Activity:
A verbatim reproduction of the lines below, from the line containing "decide)).trans (e2.trans ?_)" through the line containing "exact ⟨_, .inr ⟨e, ⟨.inr", both ends included, is the whole required output.

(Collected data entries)
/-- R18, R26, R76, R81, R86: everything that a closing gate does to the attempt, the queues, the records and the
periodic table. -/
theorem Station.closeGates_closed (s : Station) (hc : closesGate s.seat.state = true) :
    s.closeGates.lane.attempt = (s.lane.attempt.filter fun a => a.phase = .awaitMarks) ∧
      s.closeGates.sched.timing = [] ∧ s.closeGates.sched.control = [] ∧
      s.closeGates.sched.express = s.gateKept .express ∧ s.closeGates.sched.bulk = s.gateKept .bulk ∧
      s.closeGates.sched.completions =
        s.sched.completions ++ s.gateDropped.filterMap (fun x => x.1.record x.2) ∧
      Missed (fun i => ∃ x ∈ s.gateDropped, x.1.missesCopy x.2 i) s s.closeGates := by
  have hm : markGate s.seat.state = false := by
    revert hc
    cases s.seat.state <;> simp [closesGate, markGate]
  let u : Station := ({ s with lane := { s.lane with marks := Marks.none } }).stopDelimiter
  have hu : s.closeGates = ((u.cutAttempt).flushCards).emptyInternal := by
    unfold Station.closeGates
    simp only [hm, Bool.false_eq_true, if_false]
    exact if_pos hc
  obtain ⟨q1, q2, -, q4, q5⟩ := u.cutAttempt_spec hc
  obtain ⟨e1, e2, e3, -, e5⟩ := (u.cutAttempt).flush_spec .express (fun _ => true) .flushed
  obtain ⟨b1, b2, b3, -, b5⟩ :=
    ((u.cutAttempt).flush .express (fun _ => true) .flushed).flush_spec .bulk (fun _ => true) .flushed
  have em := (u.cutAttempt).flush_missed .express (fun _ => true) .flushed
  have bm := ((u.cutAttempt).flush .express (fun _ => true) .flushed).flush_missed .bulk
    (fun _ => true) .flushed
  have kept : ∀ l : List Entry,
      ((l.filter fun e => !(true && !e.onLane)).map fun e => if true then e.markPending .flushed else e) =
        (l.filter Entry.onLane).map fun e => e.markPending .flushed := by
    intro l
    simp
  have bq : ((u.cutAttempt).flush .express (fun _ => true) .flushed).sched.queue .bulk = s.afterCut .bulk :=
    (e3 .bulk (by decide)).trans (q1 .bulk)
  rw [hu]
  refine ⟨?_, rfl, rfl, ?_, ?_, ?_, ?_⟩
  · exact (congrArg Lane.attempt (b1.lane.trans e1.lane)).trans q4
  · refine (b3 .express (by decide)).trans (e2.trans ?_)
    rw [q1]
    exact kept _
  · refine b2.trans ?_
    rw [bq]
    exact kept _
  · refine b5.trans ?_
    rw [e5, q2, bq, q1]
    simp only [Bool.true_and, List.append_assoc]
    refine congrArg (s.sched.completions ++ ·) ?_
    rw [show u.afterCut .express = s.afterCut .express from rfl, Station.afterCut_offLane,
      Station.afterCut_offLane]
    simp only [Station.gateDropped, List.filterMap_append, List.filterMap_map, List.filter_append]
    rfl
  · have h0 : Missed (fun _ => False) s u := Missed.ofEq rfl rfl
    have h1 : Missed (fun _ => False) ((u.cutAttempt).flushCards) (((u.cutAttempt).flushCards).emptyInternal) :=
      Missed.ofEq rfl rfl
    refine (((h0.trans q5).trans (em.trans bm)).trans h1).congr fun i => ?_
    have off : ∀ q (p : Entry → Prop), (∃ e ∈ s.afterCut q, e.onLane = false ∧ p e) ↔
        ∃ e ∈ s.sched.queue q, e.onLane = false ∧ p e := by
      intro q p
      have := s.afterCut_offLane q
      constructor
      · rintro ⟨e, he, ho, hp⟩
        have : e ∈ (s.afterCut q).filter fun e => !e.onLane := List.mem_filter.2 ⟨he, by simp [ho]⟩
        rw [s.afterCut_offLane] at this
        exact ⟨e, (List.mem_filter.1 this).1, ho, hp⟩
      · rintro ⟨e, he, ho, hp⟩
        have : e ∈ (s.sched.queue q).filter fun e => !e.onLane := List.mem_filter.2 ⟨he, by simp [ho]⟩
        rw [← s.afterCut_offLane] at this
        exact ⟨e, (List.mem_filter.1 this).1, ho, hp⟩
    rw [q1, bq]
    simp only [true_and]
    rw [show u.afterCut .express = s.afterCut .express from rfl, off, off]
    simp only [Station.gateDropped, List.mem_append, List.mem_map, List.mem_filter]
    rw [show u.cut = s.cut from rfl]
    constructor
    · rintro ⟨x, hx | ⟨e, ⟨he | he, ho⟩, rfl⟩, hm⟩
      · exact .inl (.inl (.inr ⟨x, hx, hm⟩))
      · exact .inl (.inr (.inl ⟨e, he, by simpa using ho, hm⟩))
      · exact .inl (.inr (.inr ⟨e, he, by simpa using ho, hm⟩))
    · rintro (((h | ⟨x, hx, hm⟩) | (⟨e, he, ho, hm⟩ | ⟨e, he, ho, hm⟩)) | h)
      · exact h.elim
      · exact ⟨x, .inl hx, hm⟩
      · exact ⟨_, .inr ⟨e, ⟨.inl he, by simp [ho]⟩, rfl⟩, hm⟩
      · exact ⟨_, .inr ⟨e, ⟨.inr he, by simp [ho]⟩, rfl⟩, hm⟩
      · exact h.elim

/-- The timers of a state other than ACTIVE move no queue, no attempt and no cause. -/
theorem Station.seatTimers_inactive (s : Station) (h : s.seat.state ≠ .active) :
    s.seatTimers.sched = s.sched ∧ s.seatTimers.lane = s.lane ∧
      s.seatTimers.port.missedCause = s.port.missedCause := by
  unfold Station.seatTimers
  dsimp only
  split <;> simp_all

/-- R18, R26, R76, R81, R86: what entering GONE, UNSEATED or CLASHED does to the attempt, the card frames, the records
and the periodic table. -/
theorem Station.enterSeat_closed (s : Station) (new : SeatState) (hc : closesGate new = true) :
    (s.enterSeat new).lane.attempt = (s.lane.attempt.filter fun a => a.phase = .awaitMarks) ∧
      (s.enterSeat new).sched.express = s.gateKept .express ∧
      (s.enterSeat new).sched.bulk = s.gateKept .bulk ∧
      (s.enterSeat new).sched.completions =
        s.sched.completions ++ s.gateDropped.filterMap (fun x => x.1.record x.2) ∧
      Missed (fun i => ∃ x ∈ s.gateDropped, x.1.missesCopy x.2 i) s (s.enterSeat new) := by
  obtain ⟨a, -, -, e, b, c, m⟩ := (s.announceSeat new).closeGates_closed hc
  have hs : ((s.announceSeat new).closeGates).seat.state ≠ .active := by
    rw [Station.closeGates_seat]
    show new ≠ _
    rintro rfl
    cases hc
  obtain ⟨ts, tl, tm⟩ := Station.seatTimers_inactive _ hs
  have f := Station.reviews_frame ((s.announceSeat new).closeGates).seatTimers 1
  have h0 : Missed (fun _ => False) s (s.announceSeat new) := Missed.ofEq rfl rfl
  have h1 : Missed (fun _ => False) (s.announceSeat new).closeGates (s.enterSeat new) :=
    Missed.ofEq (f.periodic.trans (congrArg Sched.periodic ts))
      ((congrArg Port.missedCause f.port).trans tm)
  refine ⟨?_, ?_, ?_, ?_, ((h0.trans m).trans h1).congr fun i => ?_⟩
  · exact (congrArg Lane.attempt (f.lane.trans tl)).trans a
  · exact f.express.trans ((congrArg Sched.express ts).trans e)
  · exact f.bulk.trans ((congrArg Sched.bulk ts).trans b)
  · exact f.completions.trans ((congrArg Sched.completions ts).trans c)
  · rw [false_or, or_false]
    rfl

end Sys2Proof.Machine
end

Answer to this task:
  · refine (b3 .express (by decide)).trans (e2.trans ?_)
    rw [q1]
    exact kept _
  · refine b2.trans ?_
    rw [bq]
    exact kept _
  · refine b5.trans ?_
    rw [e5, q2, bq, q1]
    simp only [Bool.true_and, List.append_assoc]
    refine congrArg (s.sched.completions ++ ·) ?_
    rw [show u.afterCut .express = s.afterCut .express from rfl, Station.afterCut_offLane,
      Station.afterCut_offLane]
    simp only [Station.gateDropped, List.filterMap_append, List.filterMap_map, List.filter_append]
    rfl
  · have h0 : Missed (fun _ => False) s u := Missed.ofEq rfl rfl
    have h1 : Missed (fun _ => False) ((u.cutAttempt).flushCards) (((u.cutAttempt).flushCards).emptyInternal) :=
      Missed.ofEq rfl rfl
    refine (((h0.trans q5).trans (em.trans bm)).trans h1).congr fun i => ?_
    have off : ∀ q (p : Entry → Prop), (∃ e ∈ s.afterCut q, e.onLane = false ∧ p e) ↔
        ∃ e ∈ s.sched.queue q, e.onLane = false ∧ p e := by
      intro q p
      have := s.afterCut_offLane q
      constructor
      · rintro ⟨e, he, ho, hp⟩
        have : e ∈ (s.afterCut q).filter fun e => !e.onLane := List.mem_filter.2 ⟨he, by simp [ho]⟩
        rw [s.afterCut_offLane] at this
        exact ⟨e, (List.mem_filter.1 this).1, ho, hp⟩
      · rintro ⟨e, he, ho, hp⟩
        have : e ∈ (s.sched.queue q).filter fun e => !e.onLane := List.mem_filter.2 ⟨he, by simp [ho]⟩
        rw [← s.afterCut_offLane] at this
        exact ⟨e, (List.mem_filter.1 this).1, ho, hp⟩
    rw [q1, bq]
    simp only [true_and]
    rw [show u.afterCut .express = s.afterCut .express from rfl, off, off]
    simp only [Station.gateDropped, List.mem_append, List.mem_map, List.mem_filter]
    rw [show u.cut = s.cut from rfl]
    constructor
    · rintro ⟨x, hx | ⟨e, ⟨he | he, ho⟩, rfl⟩, hm⟩
      · exact .inl (.inl (.inr ⟨x, hx, hm⟩))
      · exact .inl (.inr (.inl ⟨e, he, by simpa using ho, hm⟩))
      · exact .inl (.inr (.inr ⟨e, he, by simpa using ho, hm⟩))
    · rintro (((h | ⟨x, hx, hm⟩) | (⟨e, he, ho, hm⟩ | ⟨e, he, ho, hm⟩)) | h)
      · exact h.elim
      · exact ⟨x, .inl hx, hm⟩
      · exact ⟨_, .inr ⟨e, ⟨.inl he, by simp [ho]⟩, rfl⟩, hm⟩
      · exact ⟨_, .inr ⟨e, ⟨.inr he, by simp [ho]⟩, rfl⟩, hm⟩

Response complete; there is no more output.